Good visibility is productivity and safety
Vehicle mounted work lights are used to illuminate work areas around a vehicle or maneuverable machine so that operators have the critical visibility of their work environments needed for safe and productive operations. Their footprint can be found on agricultural tractors, self-propelled agricultural equipment, forestry vehicles, construction machinery, mining equipment, material handling equipment, fire rescue and police vehicles, tow trucks, snow ploughs, service vans, emergency vehicles, etc. A poorly illuminated worksite is an environment ripe for errors and accidents. Improving the lighting environment can result in an improvement in productivity of both machines and operators. Whether it’s emergency or rescue lighting, agricultural or industrial uses, or other off-road equipment applications, proper deployment of work lights can lend operators optimum visibility which ensures the same safety and comfort as experienced during the daytime for uncompromised performance and efficiency.
Stand up in tough working conditions
Vehicle exterior lighting faces a formidable set of challenges. Work lights are subjected to extreme environmental stresses. Brilliant illumination is useless if they cannot thrive in the harshest working environments imaginable. A rugged construction is essential to the longevity of luminaires which are often exposed to brutal off-road conditions. Work lights are required to be absolutely shock and vibration resistant because they are born for use on vehicles designed for rushing through rugged terrains and unsurfaced roads. In addition to a durable housing and impact resistant lens, the internal components of these auxiliary lights should be designed and assembled with adequate resistance to round-the-clock shock and vibration. The use of reinforced brackets or vibration dampers is a necessity in order to make the installation tough and enduring. Work lights often need to cut out a way through dust, mud, rain, and snow. Corrosion control, UV stabilization and ingress protection therefore must be implemented to ensure the lights can withstand the abuse of wicked weather.
Floodlights and spotlights
Work lights are directional lights that produce a controlled beam of light and can be aimed to direct the light exactly where it is needed most. They’re either floodlights or spotlights. A floodlight produces a wider spread of light that provides effective illumination of both the area immediately around the vehicle (and some distance ahead if it is a forward lighting device). Spotlights deliver a concentrated beam with the brightest point shining at the ground at least 30 to 40 meters away from the vehicle. Floodlights distribute light evenly in the work area to provide close-range task illumination. Spotlights illuminate objects or hazards at the maximum distance, which is useful for high-speed maneuvering on fields with limited visibility.

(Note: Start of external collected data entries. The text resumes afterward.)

-- ==== Sys2Proof/Laws/Encoder.lean ====
section
/-! SUPPORT. Every word by its value: what a concatenation, a placed field and each output pattern is as a natural
number. Claims about bits follow from these by arithmetic. -/

namespace Sys2Proof.Machine

/-- A concatenation as a number. -/
theorem toNat_append_add {m n : Nat} (x : BitVec m) (y : BitVec n) :
    (x ++ y).toNat = x.toNat * 2 ^ n + y.toNat := by
  rw [BitVec.toNat_append, Nat.shiftLeft_eq, Nat.mul_comm, Nat.two_pow_add_eq_or_of_lt y.isLt]

/-- A bit as a number. -/
theorem toNat_ofBool_eq (b : Bool) : (BitVec.ofBool b).toNat = b.toNat := by
  cases b <;> rfl

/-- A single bit of a vector, by arithmetic. -/
theorem getLsbD_eq_decide {n : Nat} (x : BitVec n) (i : Nat) :
    x.getLsbD i = decide (x.toNat / 2 ^ i % 2 = 1) := by
  rw [← BitVec.testBit_toNat, Nat.testBit_eq_decide_div_mod_eq]

/-- A field of a vector, by arithmetic. -/
theorem toNat_field {n : Nat} (x : BitVec n) (lo len : Nat) :
    (x.extractLsb' lo len).toNat = x.toNat / 2 ^ lo % 2 ^ len := by
  rw [BitVec.extractLsb'_toNat, Nat.shiftRight_eq_div_pow]

theorem r0Word_toNat (nint : BitVec 16) (nfrac : BitVec 12) :
    (r0Word nint nfrac).toNat = nint.toNat * 2 ^ 15 + nfrac.toNat * 2 ^ 3 := by
  simp only [r0Word, toNat_append_add, BitVec.toNat_ofNat]
  omega

theorem r1Word_toNat (pre : Bool) (modulus : BitVec 12) :
    (r1Word pre modulus).toNat = pre.toNat * 2 ^ 27 + 2 ^ 15 + modulus.toNat * 2 ^ 3 + 1 := by
  simp only [r1Word, toNat_append_add, toNat_ofBool_eq, BitVec.toNat_ofNat]
  omega

theorem r2Word_toNat (d h : Bool) (r : BitVec 10) (c : BitVec 4) (l : Bool) :
    (r2Word d h r c l).toNat = d.toNat * 2 ^ 25 + h.toNat * 2 ^ 24 + r.toNat * 2 ^ 14 + c.toNat * 2 ^ 9
      + l.toNat * 2 ^ 8 + l.toNat * 2 ^ 7 + 2 ^ 6 + 2 := by
  simp only [r2Word, toNat_append_add, toNat_ofBool_eq, BitVec.toNat_ofNat]
  omega

theorem r4Word_toNat (code : BitVec 3) (en : Bool) (pwr : BitVec 2) :
    (r4Word code en pwr).toNat = code.toNat * 2 ^ 20 + 200 * 2 ^ 12 + en.toNat * 2 ^ 5 + pwr.toNat * 2 ^ 3 + 4 := by
  simp only [r4Word, toNat_append_add, toNat_ofBool_eq, BitVec.toNat_ofNat]
  omega

/-- A placed field as a number: its low k bits, p places up (41_encoder.md R141). -/
theorem place_toNat (v p k : Nat) (h : p + k ≤ 32) : (place v p k).toNat = v % 2 ^ k * 2 ^ p := by
  have hlt : v % 2 ^ k * 2 ^ p < 2 ^ 32 :=
    calc v % 2 ^ k * 2 ^ p < 2 ^ k * 2 ^ p := Nat.mul_lt_mul_of_pos_right (Nat.mod_lt _ (by positivity)) (by positivity)
      _ = 2 ^ (p + k) := by rw [← Nat.pow_add, Nat.add_comm]
      _ ≤ 2 ^ 32 := Nat.pow_le_pow_right (by decide) h
  have hk : v % 2 ^ k < 2 ^ 32 :=
    lt_of_lt_of_le (Nat.mod_lt _ (by positivity)) (Nat.pow_le_pow_right (by decide) (by omega))
  rw [place, BitVec.toNat_shiftLeft, BitVec.toNat_setWidth, BitVec.toNat_ofNat, Nat.mod_eq_of_lt hk,
    Nat.shiftLeft_eq, Nat.mod_eq_of_lt hlt]

/-- Two words whose set bits lie in disjoint parts: OR is addition. -/
theorem toNat_or_add (x y : Word) (p : Nat) (hx : x.toNat % 2 ^ p = 0) (hy : y.toNat < 2 ^ p) :
    (x ||| y).toNat = x.toNat + y.toNat := by
  rw [BitVec.toNat_or]
  obtain ⟨k, hk⟩ := Nat.dvd_of_mod_eq_zero hx
  rw [hk, ← Nat.two_pow_add_eq_or_of_lt hy]

end Sys2Proof.Machine
end

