/-- Every mnemonic names one of the seven commands, whatever its operands are. -/
theorem assembleCommand_isHostCommand {mnemonic : List Char} {ops : List (List Char)} {i : Instr}
    (ok : assembleCommand mnemonic ops = .ok i) : IsHostCommand i := by
  unfold assembleCommand at ok
  split_ifs at ok with cfgRef setFreq setPower setOutEn setCp getFreq getPfd outOn outOff
  · exact assembleCfgRef_isHostCommand ok
  · exact assembleSetFreq_isHostCommand ok
  · split at ok <;> cases ok
    trivial
  · split at ok <;> cases ok <;> trivial
  · split at ok <;> cases ok
    trivial
  all_goals exact assembleBare_isHostCommand ok trivial

theorem assembleLine_isHostCommand {line : List Char} {i : Instr} (ok : assembleLine line = .ok (some i)) :
    IsHostCommand i := by
  unfold assembleLine at ok
  split_ifs at ok with empty
  · cases ok
  split at ok
  · next command =>
    cases ok
    exact assembleCommand_isHostCommand command
  · cases ok

/-- Settles O55: the frame of a command decodes to it, since decoding reads back what is written. -/
theorem assembledLinesAreCommands : Obligations.AssembledLinesAreCommands := by
  intro line i ok
  obtain ⟨fr, written, wellFormed⟩ := encode_of_isHostCommand (assembleLine_isHostCommand ok)
  exact ⟨fr, written, wellFormed, decode_of_encode written⟩

/-- Settles O56: the six lines with their instructions and frames, and the four others, evaluated. -/
theorem programLinesAssembleToTheirFrames : Obligations.ProgramLinesAssembleToTheirFrames := by
  refine ⟨?_, by decide, by decide, by decide, by decide⟩
  simp only [List.forall_mem_cons]
  exact ⟨⟨.cfgRef 25000000 2 true false, _, by decide, rfl, by decide⟩,
    ⟨.setFreq 433920000 10000, _, by decide, rfl, by decide⟩,
    ⟨.setFreq 4400000001 0, _, by decide, rfl, by decide⟩,
    ⟨.setCp (-5), _, by decide, rfl, by decide⟩,
    ⟨.setOutEn true, _, by decide, rfl, by decide⟩,
    ⟨.getPfd, _, by decide, rfl, by decide⟩, List.forall_mem_nil _⟩

end Sys2Proof.Machine
end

Legacy lighting technologies
In the past, directional lighting was provided by omni-directional light sources which are primarily halogen and xenon lamps. The inefficient energy conversion and optical delivery of these light sources translate to an immense burden on the vehicle electrical system. Conventional lighting technologies inherently lack reliability and durability. Halogen and xenon lamps have short life cycles. The fragile glass construction can cause the lamps to fail prematurely in working environments where shock and vibration make up the typical challenges to a work light.
LED lighting rises to address the challenges
Extended night operations and ballooning cost of energy have created an impressing need for high efficiency lighting systems to minimize the load on the alternator and the drain on the battery. The requirement for the work lights to endure the rigors of demanding applications calls for a lighting technology that delivers reliability and durability. Already today, LED lighting has become the dominant technology for automotive applications. The luminous efficacy of LEDs has been way ahead of conventional lighting technologies. LED lighting offers the opportunity to achieve additional energy savings by optimizing lighting application efficiency (LAE) factors—optical delivery efficiency, spectral efficiency, and intensity effectiveness. LEDs are particularly suited to directional lighting due to their optical directionality. Their small source sizes enable high efficiency optical regulation, compact system design, and greater freedom in lighting form factors. The semiconductor light source is inherently more reliable and last much longer than any conventional light source. LEDs are capable of handling the rough and tumble of off-roading because the solid state devices have nothing to break.
Design and construction of LED work lights
LED work lights are integrated systems that interface the LED module directly to the heat sink and typically implement package-level optical control. Direct integration of the LEDs allows heat generated in the semiconductor junction to be transferred to a heat sink via the shortest possible thermal path. Package-level optical control enables high efficiency light extraction and precisely controlled optical distributions, which are not possible conventional lamp-based systems. LED work lights may take forms of light bars or light pods. The form factor is determined primarily by the light distribution requirement.
The LED module is an assembly of one or more LED packages on a metal core printed circuit board (MCPCB). The LED packages are generally high power ceramic-based packages, chip scale packages, or chip-on-board (COB) packages. These LEDs are designed with a high efficiency thermal path that allows the LEDs to operate at high drive currents for high lumen output.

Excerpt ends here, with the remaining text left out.